Historical Context: "The Weavers"

Fabricurgy was likely discovered mid-early timeline (discipline 2 of 9), shortly after Infomancy, because clothing and shelter were immediate post-collapse survival needs.

Discovery Pattern

Thread carriers working with textiles noticed their threads could repair torn fabric seamlessly, strengthen weak cloth, change colors or textures, combine different materials, and create fabric from raw plant/animal fibers.

Many Weaver families have textile-working backgrounds predating thread discovery, creating natural affinity for Fabricurgy. The discipline feels "familiar" to those with weaving, sewing, or spinning traditions.

Cultural Significance

In Weaver culture, Fabricurgy practitioners are called "Weavers" (confusingly, since all magic users are Weavers—context usually clarifies), "Threadworkers" (punning on both fabric threads and nano-threads), or "Cloth-Shapers".

Traditional sayings:

  • "As woven, so worn; as shaped, so shown."
  • "Every thread has two faces—what it is, what it could be."
  • "The fabric remembers the loom."

Fabricurgy has a practical, artisan reputation. Valued as tailors, armorers, architects (fabric structures), and artists. The Architect's Guild employs master Fabricurgists for textile architecture. Forge Masters combine Fabricurgy with Terraducts for fiber-metal composites.

Visual Signature

  • Thread Color: Silver-grey or iridescent white
  • Glyph Patterns: Interlocking weave patterns, textile grids, fiber helixes
  • Manifestation: Flowing fabric streams, geometric textile patterns, shimmer of restructuring fibers

Primary Applications

  • Material Transformation: Converting one textile into another (silk to steel-cloth, leather to kevlar-weave)
  • Instant Tailoring: Reshaping garments to fit, repair, or enhance
  • Armor Weaving: Creating protective gear from available fabric
  • Structural Textiles: Building shelters, bridges, or scaffolding from cloth
  • Camouflage Fabrics: Weaving materials that adapt to surroundings
  • Binding & Restraint: Creating unbreakable ropes, nets, or bonds

The Science Behind the Magic

Fabricurgy manipulates the quantum bonds in polymer chains and flexible materials.
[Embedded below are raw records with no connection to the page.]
theorem yieldto (h : Hdr) (o : OpB) : Statement (.yieldto h o) := by
  intro _ w hw
  cases hw
  simp only [rawDecode, class_assemble, fn_assemble, BitVec.reduceToNat, rawClass8, hdrOf_assemble, opBOf_assemble]

theorem sleep (h : Hdr) (o : OpS) : Statement (.sleep h o) := by
  intro _ w hw
  cases hw
  simp only [rawDecode, class_assemble, fn_assemble, BitVec.reduceToNat, rawClass8, hdrOf_assemble, opSOf_assemble]

theorem exit (h : Hdr) (o : OpS) : Statement (.exit h o) := by
  intro _ w hw
  cases hw
  simp only [rawDecode, class_assemble, fn_assemble, BitVec.reduceToNat, rawClass8, hdrOf_assemble, opSOf_assemble]

theorem rendezvousArrivalCount (arrival : Nat) : Statement (.rendezvousArrivalCount arrival) := fun _ _ hw => nomatch hw

theorem sleepExpiry (group : Nat) : Statement (.sleepExpiry group) := fun _ _ hw => nomatch hw

theorem ld (h : Hdr) (o : OpM) : Statement (.ld h o) := by
  intro _ w hw
  cases hw
  simp only [rawDecode, class_assemble, fn_assemble, BitVec.reduceToNat, rawClass9, hdrOf_assemble, opMOf_assemble]

theorem st (h : Hdr) (o : OpM) : Statement (.st h o) := by
  intro _ w hw
  cases hw
  simp only [rawDecode, class_assemble, fn_assemble, BitVec.reduceToNat, rawClass9, hdrOf_assemble, opMOf_assemble]

theorem ldacq (h : Hdr) (o : OpM) : Statement (.ldacq h o) := by
  intro _ w hw
  cases hw
  simp only [rawDecode, class_assemble, fn_assemble, BitVec.reduceToNat, rawClass9, hdrOf_assemble, opMOf_assemble]

theorem strel (h : Hdr) (o : OpM) : Statement (.strel h o) := by
  intro _ w hw
  cases hw
  simp only [rawDecode, class_assemble, fn_assemble, BitVec.reduceToNat, rawClass9, hdrOf_assemble, opMOf_assemble]

theorem ldk (h : Hdr) (o : OpM) : Statement (.ldk h o) := by
  intro _ w hw
  cases hw
  simp only [rawDecode, class_assemble, fn_assemble, BitVec.reduceToNat, rawClass9, hdrOf_assemble, opMOf_assemble]

theorem stk (h : Hdr) (o : OpM) : Statement (.stk h o) := by
  intro _ w hw
  cases hw
  simp only [rawDecode, class_assemble, fn_assemble, BitVec.reduceToNat, rawClass9, hdrOf_assemble, opMOf_assemble]

theorem ldw (h : Hdr) (o : OpM) : Statement (.ldw h o) := by
  intro _ w hw
  cases hw
  simp only [rawDecode, class_assemble, fn_assemble, BitVec.reduceToNat, rawClass9, hdrOf_assemble, opMOf_assemble]

theorem stw (h : Hdr) (o : OpM) : Statement (.stw h o) := by
  intro _ w hw
  cases hw
  simp only [rawDecode, class_assemble, fn_assemble, BitVec.reduceToNat, rawClass9, hdrOf_assemble, opMOf_assemble]

theorem fpush (h : Hdr) (o : OpM) : Statement (.fpush h o) := by
  intro _ w hw
  cases hw
  simp only [rawDecode, class_assemble, fn_assemble, BitVec.reduceToNat, rawClass9, hdrOf_assemble, opMOf_assemble]

theorem fpop (h : Hdr) (o : OpM) : Statement (.fpop h o) := by
  intro _ w hw
  cases hw
  simp only [rawDecode, class_assemble, fn_assemble, BitVec.reduceToNat, rawClass9, hdrOf_assemble, opMOf_assemble]

theorem fpeek (h : Hdr) (o : OpM) : Statement (.fpeek h o) := by
  intro _ w hw
  cases hw
  simp only [rawDecode, class_assemble, fn_assemble, BitVec.reduceToNat, rawClass9, hdrOf_assemble, opMOf_assemble]

theorem pref (h : Hdr) (o : OpM) : Statement (.pref h o) := by
  intro _ w hw
  cases hw
  simp only [rawDecode, class_assemble, fn_assemble, BitVec.reduceToNat, rawClass9, hdrOf_assemble, opMOf_assemble]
Threads create plasmonic cavities that interact with molecular orbitals, enabling direct control of bond breaking/forming in long-chain molecules.

The "reweaving" process involves quantum tunneling to rearrange molecular connectivity. Material property changes (flexibility, strength, conductivity) result from controlled modification of electronic structure through strong light-matter coupling with the polymer backbone.

Foundational Spells (Novice Tier)

1. Mend (Fiber-Knit)

Function: Repairs torn, frayed, or damaged fabric by reweaving severed polymer chains. Works on textiles, leather, rope, and similar flexible materials. Damage up to ~30cm tear can be repaired seamlessly.

Duration: Permanent (molecular bonds reformed, fabric remains repaired)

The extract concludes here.